The basic set-up is this: Air Force Captain Stevens is one moment fighting in Afghanistan, then the next moment is in the body of a man named Sean Fentress on a commuter train headed for Chicago. Neither Stevens nor the audience knows what’s going on at first. Slowly we learn that Stevens is part of a military operation codenamed Beleaguered Castle, and that he is being repeatedly sent back to the final eight minutes of the train’s existence to find the identity of the terrorist who planted the bomb that destroyed the train.

The highly implausible explanation for this mind transfer is that dead brains retain the last eight minutes of experience, and that these brainwaves can be coded into a computer program to simulate what happened. This “source code” enables Stevens to not only experience Fentress’s thoughts during these eight minutes, but to actually control Fentress’s body and do new actions that change the outcome of the simulation.

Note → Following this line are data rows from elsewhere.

/-! ### The places of a frame and of a payload (R65, R160, R161) -/

theorem packetEncode_getElem (p : Payload) {k : Nat} (hk : k < 32) :
    (packetEncode p)[k] = encNibble (frameNibble p ⟨k, hk⟩) := by
  simp [packetEncode]

theorem packetEncode_low (p : Payload) (i : Fin 16) :
    (packetEncode p)[2 * i.val] = encNibble (lowNibble p[i]) := by
  simp [packetEncode_getElem, frameNibble]

theorem packetEncode_high (p : Payload) (i : Fin 16) :
    (packetEncode p)[2 * i.val + 1] = encNibble (highNibble p[i]) := by
  have place : (2 * i.val + 1) / 2 = i.val := by omega
  simp [packetEncode_getElem, frameNibble, place]

theorem packetDecode_getElem (f : Frame) (i : Fin 16) :
    (packetDecode f)[i] =
      joinNibbles (decodeByte f[2 * i.val + 1]).nibble (decodeByte f[2 * i.val]).nibble := by
  simp [packetDecode]

/-- A payload whose bytes repeat one nibble has a frame that repeats its code word. -/
theorem packetEncode_replicate {b : Byte} {v : Nibble} (hlo : lowNibble b = v) (hhi : highNibble b = v) :
    packetEncode (Vector.replicate 16 b) = Vector.replicate 32 (encNibble v) := by
  ext k hk
  simp [packetEncode_getElem, frameNibble, hlo, hhi]

/-! ### The round trip, with one error in each byte (R162) -/

theorem eq_zero_or_flip_of_ones_le_one {e : Byte} (h : ones e ≤ 1) : e = 0#8 ∨ ∃ k < 8, e = flip k := by
  revert e; decide

theorem decodeByte_nibble_of_ones_le_one {c : CodedByte} {v : Nibble} (h : ones (c ^^^ encNibble v) ≤ 1) :
    (decodeByte c).nibble = v := by
  rcases eq_zero_or_flip_of_ones_le_one h with h0 | ⟨k, hk, hf⟩
  · rw [BitVec.xor_eq_zero_iff.1 h0, decodeByte_encNibble]
  · have received : c = encNibble v ^^^ flip k := by
      rw [← hf, BitVec.xor_comm c, ← BitVec.xor_assoc, BitVec.xor_self, BitVec.zero_xor]
    rw [received, decodeByte_encNibble_xor, decodeByte_flip hk, BitVec.xor_zero]

theorem packetDecode_of_one_error_per_byte {p : Payload} {f : Frame}
    (h : ∀ k : Fin 32, ones (f[k] ^^^ (packetEncode p)[k]) ≤ 1) : packetDecode f = p := by
  ext1 i hi
  have low : (decodeByte f[2 * i]).nibble = lowNibble p[i] :=
    decodeByte_nibble_of_ones_le_one (packetEncode_low p ⟨i, hi⟩ ▸ h ⟨2 * i, by omega⟩)
  have high : (decodeByte f[2 * i + 1]).nibble = highNibble p[i] :=
    decodeByte_nibble_of_ones_le_one (packetEncode_high p ⟨i, hi⟩ ▸ h ⟨2 * i + 1, by omega⟩)
  calc (packetDecode f)[i]
      = joinNibbles (decodeByte f[2 * i + 1]).nibble (decodeByte f[2 * i]).nibble :=
        packetDecode_getElem f ⟨i, hi⟩
    _ = p[i] := by rw [low, high, join_nibbles]

theorem packetDecode_packetEncode (p : Payload) : packetDecode (packetEncode p) = p := by
  refine packetDecode_of_one_error_per_byte fun k => ?_
  rw [BitVec.xor_self]
  decide

theorem packetEncode_injective : Function.Injective packetEncode :=
  Function.LeftInverse.injective packetDecode_packetEncode

/-! ### The statements -/

/-- Settles O12: each pair of frame bytes decodes to the nibbles of its payload byte. -/
theorem frameSurvivesOneErrorPerByte : Obligations.FrameSurvivesOneErrorPerByte := by
  intro p s
  refine ⟨packetEncode p, exec_pktEnc p s, ?_, fun f' h => ?_⟩
  · rw [exec_pktDec, packetDecode_packetEncode]
  · rw [exec_pktDec, packetDecode_of_one_error_per_byte h]

/-- Settles O10: the two places of each payload byte; PKT_DEC undoes PKT_ENC, so no two payloads share a frame. -/
theorem pktEncEncodesEveryNibble : Obligations.PktEncEncodesEveryNibble := by
  refine ⟨packetEncode, fun p s => ⟨exec_pktEnc p s, fun i => ⟨?_, ?_⟩⟩, fun _ _ h => packetEncode_injective h,
    packetEncode_replicate rfl rfl, packetEncode_replicate rfl rfl⟩
  · rw [packetEncode_low]
    exact exec_enc _ s
  · rw [packetEncode_high]
    exact exec_enc _ s

/-- Settles O11: the payload byte at each place is the assembly of the two decoded nibbles. -/
theorem pktDecDecodesEveryPair : Obligations.PktDecDecodesEveryPair := fun f s =>
  ⟨packetDecode f, exec_pktDec f s, fun i => ⟨_, _, exec_dec _ s, exec_dec _ s, packetDecode_getElem f i⟩⟩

In essence, the film is showing that parallel realities are being created by Stevens every time he goes back to the train, despite the explanation given by the scientist (Jeffrey Wright) who is the mastermind of the operation. This brings up oh so many questions about what’s really going on, especially in light of what happens at the end of the movie. I think part of the charm of Source Code is that the viewer can’t be sure what the truth is. To me, that is the hallmark of good science fiction—letting the viewer/reader think for themselves and project their own interpretations on things. This is why Christopher Nolan’s Inception (2010), The Inverted World (1974) by Christopher Priest, and almost anything by Philip K. Dick are some examples of science fiction at its finest.

Source Code is probably not a masterpiece that will be revered by the ages, but it’s thought-provoking, fun, and has a satisfying emotional conclusion. It’s a terrific story about a man ravaged by war who seeks redemption and acceptance. It’s a fast-paced thriller that doesn’t forget that characters you care about in interesting situations  are what audiences want to see. Duncan Jones is two for two in creating thoughtful, literate science fiction films.